In the 28th November edition, Matson receives only four paragraphs, wedged between other brief write-ups in a section titled “Interesting Gossip of the Police Court.” The story following Matson’s, for example, involves two Black men who got into a knife fight. Their testimony is written with condescending phonetic spellings of their AAE speech. The judge let them off. Of Matson, the paper offers no detail not found in Sears, but says simply: “She [Matson] did not droop her head and blush, nor did her high treble falter as she brazenly told the court she was a man.”
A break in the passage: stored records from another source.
/-- R304, R201: a responder drives the bus only after a reply was scheduled: no instruction takes a responder that does not
drive it into a driving state but a `TimerMatch` in RESP_WAIT_DELAY, which only `handler_return` with a length or -24
enters. -/
def Obligations.RepliesNeedAHandlerReturn : Prop :=
  ∀ (i : Instr) (s t : State), exec i s = .next t →
    (respDrives s.respState = false → respDrives t.respState = true →
      i = .timerMatch ∧ s.mode = .responder ∧ s.respState = .waitDelay) ∧
    (s.respState ≠ .waitDelay → t.respState = .waitDelay →
      ∃ n, i = .handlerReturn n ∧ (0 < n.toInt ∨ n.toInt = -24) ∧ s.respState = .dispatch)
end

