/-! ### `disarm` -/

@[simp] theorem disarm_time (s : State) : (disarm s).time = s.time := rfl
@[simp] theorem disarm_agent (s : State) : (disarm s).agent = s.agent := rfl
@[simp] theorem disarm_inbox (s : State) : (disarm s).inbox = s.inbox := rfl
@[simp] theorem disarm_params (s : State) : (disarm s).params = s.params := rfl
@[simp] theorem disarm_mode (s : State) : (disarm s).mode = s.mode := rfl
@[simp] theorem disarm_coarseTicks (s : State) : (disarm s).coarseTicks = s.coarseTicks := rfl
@[simp] theorem disarm_tick (s : State) : (disarm s).tick = s.tick := rfl
@[simp] theorem disarm_counters (s : State) : (disarm s).counters = s.counters := rfl
@[simp] theorem disarm_ctrlState (s : State) : (disarm s).ctrlState = s.ctrlState := rfl
@[simp] theorem disarm_respState (s : State) : (disarm s).respState = s.respState := rfl
@[simp] theorem disarm_tx (s : State) : (disarm s).tx = s.tx := rfl
@[simp] theorem disarm_rx (s : State) : (disarm s).rx = s.rx := rfl
@[simp] theorem disarm_frameReady (s : State) : (disarm s).frameReady = s.frameReady := rfl
@[simp] theorem disarm_fbOwner (s : State) : (disarm s).fbOwner = s.fbOwner := rfl
@[simp] theorem disarm_reply (s : State) : (disarm s).reply = s.reply := rfl
@[simp] theorem disarm_curOp (s : State) : (disarm s).curOp = s.curOp := rfl
@[simp] theorem disarm_timing (s : State) : (disarm s).timing = s.timing := rfl
@[simp] theorem disarm_timer (s : State) : (disarm s).timer = { s.timer with armed := false } := rfl
@[simp] theorem disarm_txQueue (s : State) : (disarm s).txQueue = s.txQueue := rfl
@[simp] theorem disarm_completions (s : State) : (disarm s).completions = s.completions := rfl
@[simp] theorem disarm_fb (s : State) : (disarm s).fb = s.fb := rfl
@[simp] theorem disarm_pins (s : State) : (disarm s).pins = s.pins := rfl
@[simp] theorem disarm_uart (s : State) : (disarm s).uart = s.uart := rfl
@[simp] theorem disarm_wire (s : State) : (disarm s).wire = s.wire := rfl
@[simp] theorem disarm_hostReply (s : State) : (disarm s).hostReply = s.hostReply := rfl
@[simp] theorem disarm_delivered (s : State) : (disarm s).delivered = s.delivered := rfl
@[simp] theorem disarm_dispatch (s : State) : (disarm s).dispatch = s.dispatch := rfl
@[simp] theorem disarm_draws (s : State) : (disarm s).draws = s.draws := rfl

/-! ### `setDir` -/

@[simp] theorem setDir_time (d : Dir) (s : State) : (setDir d s).time = s.time := rfl
@[simp] theorem setDir_agent (d : Dir) (s : State) : (setDir d s).agent = s.agent := rfl
@[simp] theorem setDir_inbox (d : Dir) (s : State) : (setDir d s).inbox = s.inbox := rfl
@[simp] theorem setDir_params (d : Dir) (s : State) : (setDir d s).params = s.params := rfl
@[simp] theorem setDir_mode (d : Dir) (s : State) : (setDir d s).mode = s.mode := rfl
@[simp] theorem setDir_coarseTicks (d : Dir) (s : State) : (setDir d s).coarseTicks = s.coarseTicks := rfl
@[simp] theorem setDir_tick (d : Dir) (s : State) : (setDir d s).tick = s.tick := rfl
@[simp] theorem setDir_counters (d : Dir) (s : State) : (setDir d s).counters = s.counters := rfl
@[simp] theorem setDir_ctrlState (d : Dir) (s : State) : (setDir d s).ctrlState = s.ctrlState := rfl
@[simp] theorem setDir_respState (d : Dir) (s : State) : (setDir d s).respState = s.respState := rfl
@[simp] theorem setDir_tx (d : Dir) (s : State) : (setDir d s).tx = s.tx := rfl
@[simp] theorem setDir_rx (d : Dir) (s : State) : (setDir d s).rx = s.rx := rfl
@[simp] theorem setDir_frameReady (d : Dir) (s : State) : (setDir d s).frameReady = s.frameReady := rfl
@[simp] theorem setDir_fbOwner (d : Dir) (s : State) : (setDir d s).fbOwner = s.fbOwner := rfl
@[simp] theorem setDir_reply (d : Dir) (s : State) : (setDir d s).reply = s.reply := rfl
@[simp] theorem setDir_curOp (d : Dir) (s : State) : (setDir d s).curOp = s.curOp := rfl
@[simp] theorem setDir_timing (d : Dir) (s : State) : (setDir d s).timing = s.timing := rfl
@[simp] theorem setDir_timer (d : Dir) (s : State) : (setDir d s).timer = s.timer := rfl
@[simp] theorem setDir_txQueue (d : Dir) (s : State) : (setDir d s).txQueue = s.txQueue := rfl
@[simp] theorem setDir_completions (d : Dir) (s : State) : (setDir d s).completions = s.completions := rfl
@[simp] theorem setDir_fb (d : Dir) (s : State) : (setDir d s).fb = s.fb := rfl
@[simp] theorem setDir_pins (d : Dir) (s : State) : (setDir d s).pins = { s.pins with dir := d } := rfl
@[simp] theorem setDir_uart (d : Dir) (s : State) : (setDir d s).uart = s.uart := rfl
@[simp] theorem setDir_wire (d : Dir) (s : State) : (setDir d s).wire = s.wire ++ dirWire d s := rfl
@[simp] theorem setDir_hostReply (d : Dir) (s : State) : (setDir d s).hostReply = s.hostReply := rfl
@[simp] theorem setDir_delivered (d : Dir) (s : State) : (setDir d s).delivered = s.delivered := rfl
@[simp] theorem setDir_dispatch (d : Dir) (s : State) : (setDir d s).dispatch = s.dispatch := rfl
@[simp] theorem setDir_draws (d : Dir) (s : State) : (setDir d s).draws = s.draws := rfl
However, crossdressing law in San Francisco not only policed gender norms, but drew attention to the possibility of their violation. While the press, government, and entertainers like those who ran the freak show that hired Matson framed crossdressing as insane, laughable, or dangerous, it is very possible that not everyone in the large audiences thus exposed to non-normative gender displays bought into such negative perspectives. Some people may have visited Matson at the freak show not to gawk but to speak to him about his experience. Sears takes care to express this idea: “To be clear, there is scant evidence of such responses, . . . [but] [n]eglecting the possibility owing to insufficient evidence . . . may be more problematic than raising it unsupported, as it replicates the structure of the archive” where such voices have been suppressed (119). Despite the violence the law inflicted on him, Matson did articulate to the judge and the newspapers a case for his gender identity.
In this manner, his arrest and press coverage, like some others’, “facilitated [non-normative genders’] public articulation and politicization” (146), something then new in United States history. Whether or not Matson was a swindler, today we tend to see “brazen” gender nonconformists like him, like Geraldine Portica and Mamie Baldwin, as the heroes of their stories, heroes for existing at all in many cases. And we tend to see those institutions, journalists, and cops who persecuted, misgendered, and jeered at such individuals for daring to live their lives as a sobering reminder of how ugly the past could be. However, the persistence of people like Portica and Matson and the inability of Vigilante-minded authorities to ever eliminate practices that fell outside their particular vision reminds us (or me, anyway) that the past can also offer hope and a sense of where we are today.